The analysis of Dr. Fix's data implies two things: (1) that if a spectrophotometer with a lower stray light specification were used, the linearity of the data would hold up to higher absorbance readings and (2) that a calculated stray light value from this data will be close to the stray light specification of the machine. Figures 2a and 2b show the dilutions of two dark beers (unfortunately Michelob Dark is not readily available where I live). The spectrophotometer used is a relatively high precision Hitachi U2000 with a stray light specification of 0.05% and the path length used was one centimeter. Samples were done in duplicate to estimate error in the dilution (error bars shown on the figures represent the standard deviation of the duplicates). Both figures show a clearly linear relationship up to an absorbance reading of 2.5 units. The breakdown in linearity is due to the stray light limitation of the spectrophotometer being exceeded. This can be mathematically demonstrated. Extrapolation of the linear region of figure 2a predicts an absorbance of 3.79 units at %100 beer (no dilution). Using Beer's Law, this corresponds to a %T of 0.0162. The measured %T was 0.058 (calculated from the absorbance reading) in the undiluted beer sample. This indicates a %T due to stray light of 0.042. This value is close to the 0.05% stray light specification of the machine. The small error can be explained if one assumes that a portion of the stray light will be absorbed by the sample.

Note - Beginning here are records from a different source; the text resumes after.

/-- With the transit unit, write-back's presentations and completions, time and resets: every command. -/
structure Keeps (P : State → Prop) : Prop extends KeepsCommands P where
  settle : ∀ s, P s → P s.settle
  acknowledge : ∀ s cap, P s → P (s.acknowledge cap)
  free : ∀ s n, P s → P { s with freeCount := n }
  tick : ∀ s, P s → P s.tick
  freeSlot : ∀ s slot p, Table.read s.action.pulses slot = some p → P s → P { s with action := s.action.free slot p }
  transit : ∀ s (x : Transit), x.base = s.transit.base → x.areas = s.transit.areas → x.inflight = s.transit.inflight →
    x.stage = s.transit.stage → x.holds = s.transit.holds → P s → P { s with transit := x }
  freeEntry : ∀ s tag e, s.transit.entry tag = some e → e.phase = .presented ∨ e.phase = .absorbing → P s →
    P { s with transit := s.transit.freeEntry tag }
  stage : ∀ s (r : Request) n, s.transit.stage = [] → s.transit.holds.length < 8 → r.data.length ≤ 16 →
    s.transit.entry r.tag.toNat = none → P s →
    P { s with transit := Transit.stageRequest { s.transit with takenCount := n } r }
  hold : ∀ s (r : Request) n (req : RequestFields), s.transit.stage = [] → s.transit.holds.length < 8 →
    r.data.length ≤ 16 → s.transit.entry r.tag.toNat = none →
    ¬((s.waitsOf req).1 = [] ∧ (s.waitsOf req).2 = []) → P s →
    P { s with transit :=
        Transit.holdRequest { s.transit with takenCount := n } r (s.waitsOf req).1 (s.waitsOf req).2 }
  present : ∀ s (r : Request) rest cap, s.transit.stage = r :: rest → P s →
    P { s with transit := s.transit.present r rest cap }
  refuse : ∀ s (r : Request) rest, s.transit.stage = r :: rest → P s →
    P { s with transit := Transit.freeEntry { s.transit with stage := rest } r.tag.toNat }
  anchor : ∀ s base, s.transit.base = none → P s → P (s.anchor base)
  presentRecord : ∀ s tag e, s.writeBack.head = some (.record e) → s.transit.freeInsertedTag = some tag → P s →
    P (s.presentRecord tag e)
  presentStatus : ∀ s tag, s.writeBack.head = some .status → s.transit.freeInsertedTag = some tag → P s →
    P (s.presentStatus tag)
  outcome : ∀ s r o p, P s →
    P { s with writeBack := s.writeBack.setRing r { s.writeBack.ring r with last := o, previous := p } }
  consumedWord : ∀ s r w, (s.writeBack.ring r).inRange (newConsumed w) = true → P s → P (s.takeConsumed r w)
  controlWrite : ∀ s (r : Request) rest, s.transit.stage = r :: rest → s.refusalOf r.words = none → P s →
    P ({ s with transit := s.transit.present r rest none }.takeBurst r.words)
  portReset : ∀ s, P s →
    P { s with prstLow := true, transit := s.transit.portReset, tap := s.tap.mapStreams StreamContext.clearBuffer }
  portRelease : ∀ s, P s → P { s with prstLow := false }
  hardwareReset : ∀ s, P s →
    P { State.reset with
        resetLow := true, prstLow := s.prstLow, transit := s.transit.hardwareReset, freeCount := s.freeCount
        pending := s.pending }
  resetRelease : ∀ s, P s → P { s with resetLow := false }

variable {P : State → Prop}

/-- A fold of kept steps is kept. -/
theorem fold_keeps {α : Type} {f : State → α → State} (hf : ∀ s a, P s → P (f s a)) :
    ∀ (l : List α) {s : State}, P s → P (l.foldl f s)
  | [], _, h => h
  | a :: rest, s, h => fold_keeps hf rest (hf s a h)

/-! ### Actions -/

namespace KeepsAction

theorem logAction (k : KeepsAction P) {s : State} (h : P s) (id o t out) : P (s.logAction id o t out) := k.produce _ _ _ h

theorem missAction (k : KeepsAction P) {s : State} (h : P s) (id o t) : P (s.missAction id o t) := by
  have h1 : P { s with action := { s.action with missed := s.action.missed + 1 } } := k.action s _ rfl rfl rfl h
  exact k.logAction (k.raise _ .actionMissed h1) id o t .missed

theorem takeId (k : KeepsAction P) {s : State} (h : P s) : P { s with action := s.action.takeId } :=
  k.action s _ rfl rfl rfl h

theorem markRequest (k : KeepsAction P) {s : State} (h : P s) (d : Int) : P (s.markRequest d) := by
  unfold State.markRequest
  dsimp only
  split
  · rename_i hg; exact k.enqueue s _ hg.2.2 h
  · exact k.missAction (k.takeId h) _ _ _

theorem post (k : KeepsAction P) {s : State} (h : P s) (g p off) : P (s.post g p off).state := by
  unfold State.post
  dsimp only
  split
  · exact k.missAction (k.takeId h) _ _ _
  · split
    · exact h
    · rename_i hq; exact k.enqueue s _ hq h

theorem fireAction (k : KeepsAction P) {s : State} (h : P s) (e : ActionEntry) : P (s.fireAction e) := by
  unfold State.fireAction
  split
  · rename_i slot hs; exact k.logAction (k.occupy s slot _ hs h) _ _ _ _
  · exact k.missAction h _ _ _

theorem fireDue (k : KeepsAction P) : ∀ (n : Nat) {s : State}, P s → P (State.fireDue n s)
  | 0, _, h => h
  | n + 1, s, h => by
    unfold State.fireDue
    split
    · exact h
    · rename_i e rest hq
      split
      · exact fireDue k n (k.fireAction (k.dequeue s e rest hq h) e)
      · exact h

theorem setPeriodic (k : KeepsAction P) {s : State} (h : P s) (g : Fin 2) (p : Periodic) :
    P { s with action := s.action.setPeriodic g p } := by
  refine k.action s _ ?_ ?_ ?_ h <;> (unfold ActionUnit.setPeriodic; split <;> rfl)

theorem setPeriodic_freeSlot (a : ActionUnit) (g : Fin 2) (p : Periodic) : (a.setPeriodic g p).freeSlot = a.freeSlot := by
  unfold ActionUnit.setPeriodic; split <;> rfl

theorem firePeriodic (k : KeepsAction P) {s : State} (h : P s) (g : Fin 2) : P (s.firePeriodic g) := by
  unfold State.firePeriodic
  dsimp only
  split
  · exact h
  · split
    · split
      · rename_i slot hs
        refine k.occupy { s with action := s.action.setPeriodic g _ } slot _ ?_ (k.setPeriodic h g _)
        rw [setPeriodic_freeSlot]; exact hs
      · exact k.missAction (k.setPeriodic h g _) _ _ _
    · exact h

theorem rise (k : KeepsAction P) {s : State} (h : P s) : P s.rise := by
  unfold State.rise
  dsimp only
  split
  · exact k.firePeriodic (k.firePeriodic (k.fireDue _ h) 0) 1
  · exact k.fireDue _ h

end KeepsAction

/-! ### Exceedances -/

namespace KeepsExceedance

theorem consumeRoute (k : KeepsExceedance P) {s : State} (h : P s) (c : Int) : P (s.consumeRoute c) := by
  unfold State.consumeRoute
  split
  · exact h
  · exact k.raise _ _ (k.route s _ c h)

theorem emitExceedance (k : KeepsExceedance P) {s : State} (h : P s) (ch sev r cause) : P (s.emitExceedance ch sev r cause) := by
  unfold State.emitExceedance
  exact k.exceedance _ _ rfl rfl (k.raise _ _ (k.produce _ _ _ h))

theorem setClear (k : KeepsExceedance P) {s : State} (h : P s) (ch : Nat) :
    P { s with exceedance := s.exceedance.setTracker ch .clear } := k.tracker s ch .clear trivial h

theorem closeRun (k : KeepsExceedance P) {s : State} (h : P s) (ch cause) : P (s.closeRun ch cause) := by
  unfold State.closeRun
  dsimp only
  split
  · exact h
  · exact k.emitExceedance (k.setClear h ch) _ _ _ _
  · split
    · exact k.emitExceedance (k.setClear h ch) _ _ _ _
    · exact k.exceedance { s with exceedance := s.exceedance.setTracker ch .clear } _ rfl rfl (k.setClear h ch)

theorem enterLimit (k : KeepsExceedance P) {s : State} (h : P s) (g : GeometryRecord) (ch : Nat) (r : OpenRun)
    (hr : Tracker.grows (s.exceedance.tracker ch) (.limitRun r)) : P (s.enterLimit g ch r) := by
  unfold State.enterLimit
  split
  · exact k.markRequest (k.tracker s ch _ (by simpa [Tracker.grows, Tracker.run] using hr) h) _
  · exact k.tracker s ch _ hr h

theorem grows_new (old : Tracker) (t : Tracker) (r : OpenRun) (ht : t.run = some r) (hl : r.length = 1) :
    Tracker.grows old t := by
  unfold Tracker.grows; rw [ht]; exact Or.inl hl

theorem extend_length (r : OpenRun) (g : GeometryRecord) (v : Int) : (r.extend g v).length = r.length + 1 := by
  unfold OpenRun.extend; dsimp only; split <;> rfl
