/-- An index with no sample lies outside the run. -/
theorem GeometryUnit.pointAt_eq_none_iff (g : GeometryUnit) (j : Int) : g.pointAt j = none ↔ ¬∃ y, PointOf g j y := by
  simp only [← g.pointAt_eq_some_iff, Option.eq_none_iff_forall_ne_some, not_exists, ne_eq]

/-! ### The channels and series (R128–R134) -/

theorem GeometryUnit.gauge_eq_some_iff (g : GeometryUnit) (x : Sample) (v : Int) : g.gauge x = some v ↔ Gauge g x v := by
  simp only [GeometryUnit.gauge, Gauge, ← Sample.quantity_eq_some_iff]
  split
  next latL latR hL hR => simp [hL, hR, eq_comm]
  next hmissing => grind

theorem GeometryUnit.xlevel_eq_some_iff (g : GeometryUnit) (x : Sample) (v : Int) : g.xlevel x = some v ↔ Xlevel g x v := by
  simp only [GeometryUnit.xlevel, Xlevel, ← Sample.quantity_eq_some_iff]
  split
  next roll vrtL vrtR hroll hL hR => simp [hroll, hL, hR, eq_comm]
  next hmissing => grind

theorem sumSeries_eq_some_iff (q1 q2 : Nat) (x : Sample) (v : Int) : sumSeries q1 q2 x = some v ↔ SumOf q1 q2 x v := by
  simp only [sumSeries, SumOf, ← Sample.quantity_eq_some_iff]
  split
  next a b ha hb => simp [ha, hb, eq_comm]
  next hmissing => grind

theorem diffSeries_eq_some_iff (q1 q2 : Nat) (x : Sample) (v : Int) : diffSeries q1 q2 x = some v ↔ DiffOf q1 q2 x v := by
  simp only [diffSeries, DiffOf, ← Sample.quantity_eq_some_iff]
  split
  next a b ha hb => simp [ha, hb, eq_comm]
  next hmissing => grind

/-- A curvature is computed just from a valid yaw rate at 1,000 mm/s or more (R131). -/
theorem curvature_eq_some_iff (x : Sample) (v : Int) : curvature x = some v ↔ Curv x v := by
  simp only [curvature, Curv, ← Sample.quantity_eq_some_iff]
  cases x.quantity 8 with
  | none => simp
  | some yaw =>
    by_cases hslow : x.speed < 1000
    · simp only [hslow, Nat.not_le_of_lt hslow, if_true, reduceCtorEq, false_and, and_false, exists_false]
    · simp only [hslow, Nat.le_of_not_lt hslow, if_false, true_and, Option.some.injEq, exists_eq_left', eq_comm]

/-- A twist is computed just from the exact cross levels at the centre and at the twist point (R130). -/
theorem GeometryUnit.twistAt_value_iff (g : GeometryUnit) (x : Sample) (v : Int) :
    (g.twistAt x).value = some v ↔ Twist g x v := by
  simp only [GeometryUnit.twistAt, Twist, ← g.pointAt_eq_some_iff, ← g.xlevel_eq_some_iff]
  cases g.pointAt (x.index - g.twist) with
  | none => simp
  | some y =>
    cases g.xlevel x with
    | none => simp
    | some here => cases hy : g.xlevel y <;> simp [hy, eq_comm]

/-- A mid-chord offset is computed just from the series at the centre and at both ends of the chord (R132). -/
theorem GeometryUnit.chordAt_value_iff (g : GeometryUnit) {series : Sample → Option Int} {Series : Sample → Int → Prop}
    (hs : ∀ y v, series y = some v ↔ Series y v) (x : Sample) (v : Int) :
    (g.chordAt series x).value = some v ↔ Chord g Series x v := by
  simp only [GeometryUnit.chordAt, Chord, ← g.pointAt_eq_some_iff, ← hs]
  cases g.pointAt (x.index - g.chord) with
  | none => simp
  | some y =>
    cases g.pointAt (x.index + g.chord) with
    | none => simp
    | some z =>
      cases hy : series y with
      | none => simp [hy]
      | some back =>
        cases series x with
        | none => simp
        | some here => cases hz : series z <;> simp [hy, hz, eq_comm]

/-! ### EDGE (R135, R136) -/

theorem GeometryUnit.twistAt_edge_iff (g : GeometryUnit) (x : Sample) :
    (g.twistAt x).edge = true ↔ ¬∃ y, PointOf g (x.index - g.twist) y := by
  rw [← g.pointAt_eq_none_iff, GeometryUnit.twistAt]
  cases g.pointAt (x.index - g.twist) with
  | none => simp
  | some y => dsimp only; split <;> simp

/-- A chord channel carries EDGE whatever its series, just when an end of the chord lies outside the run. -/
theorem GeometryUnit.chordAt_edge_iff (g : GeometryUnit) (series : Sample → Option Int) (x : Sample) :
    (g.chordAt series x).edge = true ↔
      (¬∃ y, PointOf g (x.index - g.chord) y) ∨ ¬∃ y, PointOf g (x.index + g.chord) y := by
  rw [← g.pointAt_eq_none_iff, ← g.pointAt_eq_none_iff, GeometryUnit.chordAt]
  cases g.pointAt (x.index - g.chord) with
  | none => simp
  | some y =>
    cases g.pointAt (x.index + g.chord) with
    | none => simp
    | some z => dsimp only; split <;> simp

theorem GeometryUnit.record_edge_iff (g : GeometryUnit) (x : Sample) :
    (g.record x).edge = true ↔
      (¬∃ y, PointOf g (x.index - g.twist) y) ∨ (¬∃ y, PointOf g (x.index - g.chord) y)
        ∨ ¬∃ y, PointOf g (x.index + g.chord) y := by
  simp only [GeometryUnit.record, GeometryUnit.channels, Computed.atCentre, List.any_cons, List.any_nil, Bool.or_eq_true,
    Bool.false_eq_true, false_or, or_false, g.twistAt_edge_iff, g.chordAt_edge_iff, or_self]
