-- ==== Sys2Proof/Decode.lean ====
section
/-! DEFINITION. The commands that a word spells. The command table gives no row any bits, since the
block has no instruction encoding, so no word spells a command. -/

namespace Sys2Proof

/-- The command that a word of the table spells: none, since no row of the table has bits. -/
def decodeTableWord (_nbits _w : Nat) : Option Instr := none

end Sys2Proof
end

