-- ==== Sys2Proof/Machine/Arith.lean ====
section
/-! DEFINITION. Integer arithmetic and quantisation (spec/02): rounding helpers, number formats,
the grouped product, and the DYNAMIC, TRACKED and STATIC conversions. Values are exact integers
(R15); only the helpers narrow them (R36). -/

namespace Sys2Proof.Machine

/-! ### Helpers (R37) -/

/-- `div_ta`: round_ta(a / b) for b > 0, ties away from zero (R37). -/
def divTa (a b : Int) : Int :=
  if 0 ≤ a then (2 * a + b) / (2 * b) else -((-(2 * a) + b) / (2 * b))

/-- `shift_ta`: a · 2^n, rounded when n < 0 (R37). -/
def shiftTa (a n : Int) : Int :=
  if 0 ≤ n then a * 2 ^ n.toNat else divTa a (2 ^ (-n).toNat)

/-- `clamp` (R37). -/
def clampI (v lo hi : Int) : Int :=
  if v < lo then lo else if hi < v then hi else v

/-- The smallest value of an integer type of `bits` bits. -/
def tyMin (signed : Bool) (bits : Nat) : Int :=
  if signed then -(2 ^ (bits - 1)) else 0

/-- The largest value of an integer type of `bits` bits. -/
def tyMax (signed : Bool) (bits : Nat) : Int :=
  if signed then 2 ^ (bits - 1) - 1 else 2 ^ bits - 1

/-- `sat` into a signed type (R37). -/
def satS (v : Int) (bits : Nat) : Int := clampI v (tyMin true bits) (tyMax true bits)

/-- `sat` into an unsigned type (R37). -/
def satU (v : Int) (bits : Nat) : Int := clampI v 0 (tyMax false bits)

/-- `bitlen` (R37). -/
def bitLen (x : Nat) : Nat := if x = 0 then 0 else Nat.log2 x + 1

/-- round_ta(x · 2^j / m) + 0 for an integer j of either sign (R37, R47). -/
def scaleTa (x j m : Int) : Int :=
  if 0 ≤ j then divTa (x * 2 ^ j.toNat) m else divTa x (m * 2 ^ (-j).toNat)

/-- `ceil` of a quotient, b > 0 (R37). -/
def ceilDiv (a b : Int) : Int := -((-a) / b)

/-! ### S16 scale words (R40) -/

/-- Mantissa of an S16 word. -/
def s16Mant (w : Nat) : Int := ((w % 1024 : Nat) : Int)

/-- Exponent of an S16 word, 6-bit two's complement. -/
def s16Exp (w : Nat) : Int :=
  let e : Nat := w / 1024 % 64
  if e < 32 then (e : Int) else (e : Int) - 64

/-- A valid word has bit 9 set (R40). -/
def s16Valid (w : Nat) : Bool := w.testBit 9

/-! ### Grouped products (R43 to R46) -/

/-- One weight group of one output channel: its codes, scale and zero point; Σq_w is computed,
which R228 requires the image's stored sum to equal. -/
structure WGroup where
  q : List Int
  m : Int
  e : Int
  z : Int
deriving DecidableEq, Repr

/-- Exact sum of the products of two lists. -/
def dotI : List Int → List Int → Int
  | x :: xs, y :: ys => x * y + dotI xs ys
  | _, _ => 0

/-- Sum of a list. -/
def sumI : List Int → Int
  | [] => 0
  | x :: xs => x + sumI xs

/-- One group's term of `grouped_dot`, narrowed to i48 (R43). -/
def groupTerm (w : WGroup) (qa : List Int) (za ma ea : Int) (f : Int) : Int :=
  let p := dotI w.q qa - za * sumI w.q - w.z * sumI qa + (qa.length : Int) * w.z * za
  satS (shiftTa (p * w.m * ma) (w.e + ea - 20 + f)) 48

/-- Terms of all groups, added exactly (R43, R44). -/
def groupTotal (f : Int) : List WGroup → List (List Int × Int × Int × Int) → Int
  | w :: ws, (qa, ma, ea, za) :: as => groupTerm w qa za ma ea f + groupTotal f ws as
  | _, _ => 0

/-- `grouped_dot`: the value of R43, saturated once at the end (R44). -/
def groupedDot (ws : List WGroup) (as : List (List Int × Int × Int × Int)) (bias fb f : Int) : Int :=
  satS (groupTotal f ws as + bias * 2 ^ (f - fb).toNat) 48

/-! ### DYNAMIC conversion (R47) -/

/-- The exponent k of `s16_ceil`: the first k from bitlen(r) − 19 with 260,865 · 2^k ≥ r. The loop
of R47 ends within two rounds, since r < 2^19 · 2^(bitlen(r) − 19). -/
def s16CeilK (r : Nat) : Int :=
  let k : Int := (bitLen r : Int) - 19
  let enough (k : Int) : Bool :=
    if 0 ≤ k then decide (r ≤ 260865 * 2 ^ k.toNat) else decide (r * 2 ^ (-k).toNat ≤ 260865)
  if enough k then k else if enough (k + 1) then k + 1 else k + 2

/-- `s16_ceil`: the smallest S16 value ≥ r · 2^e_src / 255 (R47). -/
def s16Ceil (r : Nat) (eSrc : Int) : Int × Int :=
  if r = 0 then (512, -32)
  else
    let k := s16CeilK r
    let m := if 0 ≤ k then ceilDiv r (255 * 2 ^ k.toNat) else ceilDiv (r * 2 ^ (-k).toNat) 255
    let e := k + 10 + eSrc
    if e < -32 then (512, -32) else (m, e)

/-- Least of a list and a bound. -/
def minL (b : Int) : List Int → Int
  | [] => b
  | x :: xs => minL (if x < b then x else b) xs

/-- Greatest of a list and a bound. -/
def maxL (b : Int) : List Int → Int
  | [] => b
  | x :: xs => maxL (if b < x then x else b) xs

/-- `dynamic_convert` of one group: mantissa, exponent, zero point and codes (R47). -/
def dynamicConvert (x : List Int) (eSrc : Int) : (Int × Int × Int) × List Int :=
  let lo := minL 0 x
  let hi := maxL 0 x
  let (m, e) := s16Ceil (hi - lo).toNat eSrc
  let j := eSrc - e + 10
  let num := if 0 ≤ j then -128 * m - lo * 2 ^ j.toNat else -128 * (m * 2 ^ (-j).toNat) - lo
  let den := if 0 ≤ j then m else m * 2 ^ (-j).toNat
  let z := clampI (divTa num den) (-128) 127
  ((m, e, z), x.map fun xi => clampI (scaleTa xi j m + z) (-128) 127)

/-! ### TRACKED and STATIC conversion (R49 to R51) -/

/-- Stored scale of one group of a TRACKED or STATIC edge (R50). -/
structure GroupSpec where
  m : Int
  e : Int
  z : Int
deriving DecidableEq, Repr

/-- Codes of one group under an offset, the number that clamped, and whether one is loud (R50). -/
def trackedGroup (x : List Int) (eSrc delta : Int) (g : GroupSpec) : List Int × Nat × Bool :=
  let j := eSrc - (g.e + delta) + 10
  let v := x.map fun xi => scaleTa xi j g.m + g.z
  let q := v.map fun vi => clampI vi (-128) 127
  (q, (v.filter fun vi => decide (vi < -128 ∨ 127 < vi)).length,
    q.any fun qi => decide (64 ≤ (qi - g.z).natAbs))

/-- The tracker after a step (R50). -/
def trackedAdapt (delta : Int) (quiet : Nat) (rise loud : Bool) (maxE minE : Int) (window : Nat) :
    Int × Nat :=
  if rise then (if delta < 7 ∧ maxE + delta < 31 then delta + 1 else delta, 0)
  else if loud then (delta, 0)
  else if window ≤ quiet + 1 then
    (if -2 < delta ∧ -32 < minE + delta then delta - 1 else delta, 0)
  else (delta, quiet + 1)

/-- `tracked_step` over all groups of an edge: codes by group, and the tracker after (R50). -/
def trackedStep (x : List (List Int)) (eSrc delta : Int) (quiet satLimit window : Nat)
    (specs : List GroupSpec) : List (List Int) × Int × Nat :=
  let r := (x.zip specs).map fun (xs, g) => trackedGroup xs eSrc delta g
  let rise := r.any fun (_, n, _) => decide (satLimit < n)
  let loud := r.any fun (_, _, l) => l
  let es := specs.map (·.e)
  let (d', q') := trackedAdapt delta quiet rise loud (maxL (-64) es) (minL 64 es) window
  (r.map (·.1), d', q')

/-- A STATIC edge: the same listing with offset 0 and no adaptation (R50). -/
def staticStep (x : List (List Int)) (eSrc : Int) (specs : List GroupSpec) : List (List Int) :=
  (x.zip specs).map fun (xs, g) => (trackedGroup xs eSrc 0 g).1

/-! ### Host input (R52, R53) -/

/-- An I16 or I32 host element with scale (m, e) into Qa.n (R52). -/
def hostFixed (x m e n : Int) (signed : Bool) (bits : Nat) : Int :=
  clampI (shiftTa (x * m) (e - 10 + n)) (tyMin signed bits) (tyMax signed bits)

/-- A binary16 host element into Qa.n (R53). -/
def f16ToFixed (h : Nat) (n : Int) (signed : Bool) (bits : Nat) : Int :=
  let neg := h.testBit 15
  let ex : Nat := h / 1024 % 32
  let fr : Nat := h % 1024
  if ex = 31 then
    if fr ≠ 0 then 0 else if neg then tyMin signed bits else tyMax signed bits
  else
    let v := if ex = 0 then shiftTa (fr : Int) (n - 24)
      else shiftTa ((1024 + fr : Nat) : Int) ((ex : Int) - 25 + n)
    clampI (if neg then -v else v) (tyMin signed bits) (tyMax signed bits)

/-- Cut a list into groups of `n` consecutive elements; the last may be shorter (R42). The first
argument bounds the number of groups. -/
def groupsOf (n : Nat) : Nat → List Int → List (List Int)
  | 0, _ => []
  | _ + 1, [] => []
  | k + 1, x :: xs => ((x :: xs).take n) :: groupsOf n k ((x :: xs).drop n)

end Sys2Proof.Machine
end

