def knotsRsqrtPart0 : List Int :=
  [1073741824, 1065450257, 1057347856, 1049427536, 1041682578, 1034106604, 1026693558, 1019437682,
   1012333500, 1005375799, 998559613, 991880210, 985333074, 978913898, 972618566, 966443148,
   960383883, 954437177, 948599586, 942867814, 937238702, 931709222, 926276469, 920937655,
   915690104, 910531246, 905458609, 900469818, 895562589, 890734723, 885984104, 881308694]

def knotsRsqrtPart1 : List Int :=
  [876706528, 872175715, 867714429, 863320910, 858993459, 854730438, 850530263, 846391405,
   842312387, 838291779, 834328203, 830420321, 826566842, 822766514, 819018128, 815320510,
   811672525, 808073073, 804521086, 801015531, 797555404, 794139734, 790767575, 787438013,
   784150157, 780903145, 777696137, 774528319, 771398898, 768307107, 765252196, 762233438]

def knotsRsqrtPart2 : List Int :=
  [759250125, 756301570, 753387102, 750506070, 747657839, 744841792, 742057327, 739303858,
   736580814, 733887640, 731223792, 728588743, 725981977, 723402992, 720851298, 718326417,
   715827883, 713355240, 710908045, 708485864, 706088274, 703714861, 701365222, 699038963,
   696735698, 694455052, 692196655, 689960150, 687745184, 685551414, 683378504, 681226125]

def knotsRsqrtPart3 : List Int :=
  [679093957, 676981684, 674889000, 672815603, 670761200, 668725501, 666708225, 664709095,
   662727842, 660764199, 658817909, 656888716, 654976372, 653080633, 651201261, 649338020,
   647490682, 645659022, 643842818, 642041856, 640255922, 638484810, 636728315, 634986237,
   633258380, 631544551, 629844563, 628158229, 626485368, 624825801, 623179354, 621545853]

def knotsRsqrtPart4 : List Int :=
  [619925131, 618317022, 616721362, 615137993, 613566757, 612007499, 610460069, 608924318,
   607400100, 605887270, 604385689, 602895216, 601415717, 599947056, 598489102, 597041726,
   595604800, 594178200, 592761802, 591355485, 589959130, 588572620, 587195840, 585828677,
   584471019, 583122756, 581783781, 580453988, 579133272, 577821530, 576518662, 575224566]

def knotsRsqrtPart5 : List Int :=
  [573939147, 572662306, 571393950, 570133983, 568882316, 567638856, 566403514, 565176202,
   563956835, 562745326, 561541591, 560345548, 559157115, 557976212, 556802759, 555636678,
   554477894, 553326329, 552181909, 551044561, 549914212, 548790791, 547674226, 546564450,
   545461392, 544364986, 543275165, 542191864, 541115017, 540044561, 538980433, 537922570]

def knotsRsqrtPart6 : List Int :=
  [536870912, 535825398, 534785969, 533752565, 532725129, 531703603, 530687931, 529678058,
   528673928, 527675487, 526682682, 525695460, 524713768, 523737556, 522766772, 521801366,
   520841289, 519886492, 518936927, 517992546, 517053302, 516119149, 515190041, 514265932,
   513346779, 512432536, 511523161, 510618610, 509718841, 508823812, 507933480, 507047807]

def knotsRsqrtPart7 : List Int :=
  [506166750, 505290270, 504418328, 503550884, 502687899, 501829337, 500975159, 500125328,
   499279807, 498438560, 497601550, 496768744, 495940105, 495115599, 494295191, 493478848,
   492666537, 491858224, 491053876, 490253462, 489456949, 488664306, 487875501, 487090503,
   486309283, 485531810, 484758053, 483987985, 483221574, 482458793, 481699612, 480944005]

/-- Knots of the reciprocal square root at 1 + i/64, F = 30 (R56). -/
def knotsRsqrt : List Int :=
  knotsRsqrtPart0 ++ knotsRsqrtPart1 ++ knotsRsqrtPart2 ++ knotsRsqrtPart3 ++ knotsRsqrtPart4 ++ knotsRsqrtPart5 ++ knotsRsqrtPart6 ++ knotsRsqrtPart7

def knotsGumPart0 : List Int :=
  [0, -64, -128, -192, -257, -321, -386, -451,
   -515, -580, -645, -710, -776, -841, -906, -972,
   -1038, -1103, -1169, -1235, -1301, -1368, -1434, -1500,
   -1567, -1634, -1700, -1767, -1834, -1901, -1969, -2036]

Dr. Fix's data is easily explained using Beer's Law and suggests nothing more than the use of an inaccurate spectrophotometer. In any case, nonlinearity of absorbances is routinely observed and to be expected in spectrophotometer assays of every kind. This nonlinearity results from a well-known and quantitative limitation in the spectrophotometer hardware which varies from machine to machine. Beer does obey Beer's Law and, once again, this demonstrates the need to always question the accuracy of the measuring tools we use and to work within their limitations.

Alisdair Boraston
Ph.D. Student
Dept. Microbiology
University of British Colombia
boraston@unixg.ubc.ca

References:

(1) G. Fix and L. Fix, Vienna, Marzen, Oktoberfest, Classic Beer Style Series (Brewers Publications, Colorado, 1992), p. 121.